I have seen flowers wither and the leaf Of lusty Summer burn to hectic red. But ah! that splendid death untouched by grief: The sun with glad and golden-visaged head Superbly standing on his deadly pyre, And sinking in a sea of jewelled fire!

_February 10th, 1918._

PEACE

Whose lives are bound By sleep and custom and tranquillity Have never found That peace which is a riven mystery

Who only share The calm that doth this stream, these orchards bless, Breathe but the air Of unimpassioned pagan quietness....

Initiate, Pain burns about your head, an aureole, Who hold in state The utter joy which wounds and heals the soul.

You kiss the Rod With dumb, glad lips, and bear to worlds apart The peace of God Which passeth all understanding in your heart.

CARRION

The guns are silent for an hour; the sounds Of war forget their doom; the work is done-- Strong men, uncounted corpses heaped in mounds, Are rotting in the sun.

Foul carrion--souls till yesterday!--are these With piteous faces in the bloodied mire; But where are now their generous charities? Their laughter, their desire?

In each rent breast, each crushed and shattered skull Lived joy and sorrow, tenderness and pain, Hope, ardours, passions brave and beautiful Among these thousands slain!

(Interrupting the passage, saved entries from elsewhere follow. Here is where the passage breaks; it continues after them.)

-- ==== Sys2Proof/Machine/Operands.lean ====
section
/-! DEFINITION. Operand forms and the issue of an instruction: what a field may hold (03 R42, R43), index registers and
allotments (R50), rank rules (04 R74), the order of checks (03 R60), empty copies (R52, R53), and the traps they take. -/

namespace Sys2Proof.Machine

/-! ## Fields of the mode register -/

def modeItype (m : DWord) : Nat := bits m.toNat 12 4
def modeFtype (m : DWord) : Nat := bits m.toNat 5 2
def modeScope (m : DWord) : Nat := bits m.toNat 16 3
def modeUse (m : DWord) : Nat := bits m.toNat 19 3
def modeRnd (m : DWord) : Nat := bits m.toNat 7 3
def modeDen (m : DWord) : Nat := bits m.toNat 10 2
def modeTen (m : DWord) : Nat := bits m.toNat 47 6
def modeRwait (m : DWord) : Nat := bits m.toNat 31 16
def modeLeg (m : DWord) : Bool := bitAt m.toNat 53

/-- The index register of a slot: 0 d, 1 a, 2 b (03 Table 3.4, INDEX). -/
def modeIndex (m : DWord) (slot : Nat) : Nat := bits m.toNat (if slot = 0 then 26 else if slot = 1 then 22 else 24) 2

/-- The slot's EMPTY bit: reading an empty copy traps (03 R52). -/
def modeEmptyTraps (m : DWord) (slot : Nat) : Bool := bitAt m.toNat (if slot = 0 then 30 else if slot = 1 then 28 else 29)

/-! ## Slots -/

/-- How many registers a slot names. -/
inductive Wd where
  | one
  /-- n registers; true: the first must be even (03 R30). -/
  | regs (n : Nat) (even : Bool)
  /-- one, or a pair when ITYPE is a 64-bit type (05 R95). -/
  | typed
  /-- an even register that begins two, or four when ITYPE is a 64-bit type (09 R181). -/
  | twoTyped
  deriving DecidableEq, Repr

/-- Which ranks a slot accepts (04 Table 4.2). -/
inductive Req where
  /-- any rank; a source must be uniform when the destination has group or team rank (01 R18). -/
  | any
  /-- any rank, whatever the destination: a lane operand, or a of RANK (04 R74). -/
  | lane
  /-- group, team or launch rank, or a uniform special. -/
  | uniform
  /-- a group, team or launch pair, or `zero` (02 R30). -/
  | pair
  /-- a `g` register. -/
  | g
  /-- a `g` register, or `zero`. -/
  | gz
  /-- a `t` or `g` register, or `zero`. -/
  | tg
  /-- a `t` register, or `zero`. -/
  | t
  /-- a `t` or `m` register (04 R75). -/
  | tm
  deriving DecidableEq, Repr

inductive Kind where
  | unused
  /-- a source. -/
  | src (w : Wd) (r : Req)
  /-- a destination. -/
  | dst (w : Wd) (r : Req)
  /-- a destination that is also read (02 R41). -/
  | acc (w : Wd) (r : Req)
  /-- a predicate destination, a predicate source code. -/
  | pdst
  | psrc
  /-- a code that names no register of the code space. -/
  | other
  /-- a coprocessor reply, rd7 (03 Table 3.3), with the number of registers it writes. -/
  | reply (n : Nat)
  deriving DecidableEq, Repr

/-- A slot of an instruction word: its kind and its field code. -/
structure Slot where
  kind : Kind
  code : Nat
  deriving DecidableEq, Repr

def Slot.none : Slot := ⟨.unused, 0⟩

/-- Where an instruction may be stopped between its beats (04 R65, 14 R277). -/
inductive Beats where
  /-- nowhere: it has one beat, or starts again from its first. -/
  | whole
  /-- between the beats of its threads, which a thread-rank destination has; those still to come read their sources
  again. -/
  | threads
  /-- the same for an access of each thread, which writes no register. -/
  | each
  /-- between the writes of a lane instruction; those still to come work from its snapshot. -/
  | lane
  /-- between the rows of a tile. -/
  | rows
  deriving DecidableEq, Repr

/-- The form of an instruction word: slots, guard, level, and the word's own checks (03 R60). -/
structure Form where
  word : Word
  d : Slot := Slot.none
  a : Slot := Slot.none
  b : Slot := Slot.none
  /-- outside the control class (03 R48). -/
  guarded : Bool := true
  /-- 1: supervisor (14 Table 14.5). -/
  level : Nat := 0
  /-- on the list of 09 R190. -/
  log : Bool := false
  /-- further bits that must be zero are not, a further field code is bad, a reserved mode code. -/
  bad2 : Bool := false
  bad3 : Bool := false
  bad4 : Bool := false
  /-- a destination that the word alone refuses as read-only (04 R75). -/
  bad6 : Bool := false
  /-- more g blocks, first register and length, that must lie in the allotment (04 R75). -/
  blocks : List (Nat × Nat) := []
  /-- a special other than `zero` stands in a pair source: a rank violation (02 R30). -/
  badPair : Bool := false
  /-- more g registers that are read under slot d's EMPTY bit (04 R77). -/
  more : List Nat := []
  beats : Beats := .whole
  deriving DecidableEq, Repr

A little time ago they heard the call Of mating birds in thicket and in brake; They wondering saw night’s jewelled curtain fall And all the pale stars wake....

Bodies most marvellously fashioned, stark, Strewn broadcast out upon the trampled sod-- These temples of the Holy Ghost--O hark!-- These images of God!

Flesh, as the Word became in Bethlehem, Houses to hold their Sacramental Lord: Swiftly and terribly to harvest them Swept the relentless sword!

Happy if in your dying you can give Some symbol of the Eternal Sacrificed, Some pardon to the hearts of those who live-- Dying the death of Christ!

_Feast of the Epiphany,

January 6th, 1917._

THE BUILDING OF THE CITY

I, John, who once was called by Him in jest Boanerges, the thunder’s son, Who lay in tenderness upon His breast-- Now that my days are done,

And a great gathering glory fills my sight, Would tell my children e’er I go Of Him I saw with head and hair as white As white wool--white as snow.

The face before which heaven and earth did flee, The burnished feet, the eyes of flame, The seven stars bright with awful mystery, And the Ineffable Name!

Yet I who saw the four dread horsemen ride, The vials of the wrath of God, Beheld a greater thing: the Lamb’s pure Bride, The golden floors she trod.

How Babylon, Babylon was overthrown, And how Euphrates flowed with blood-- Ah, but His mercy through the wide world sown, The tree with healing bud!

I heard, among the hosts of Paradise, The glad new song that never tires, A Lamb as it had been slain in sacrifice Enthroned amid the choirs.

After the utmost woes have taken toll, And ravens plucked the eyes of kings, God’s own strange peace shall come upon the soul On gentle, dove-like wings.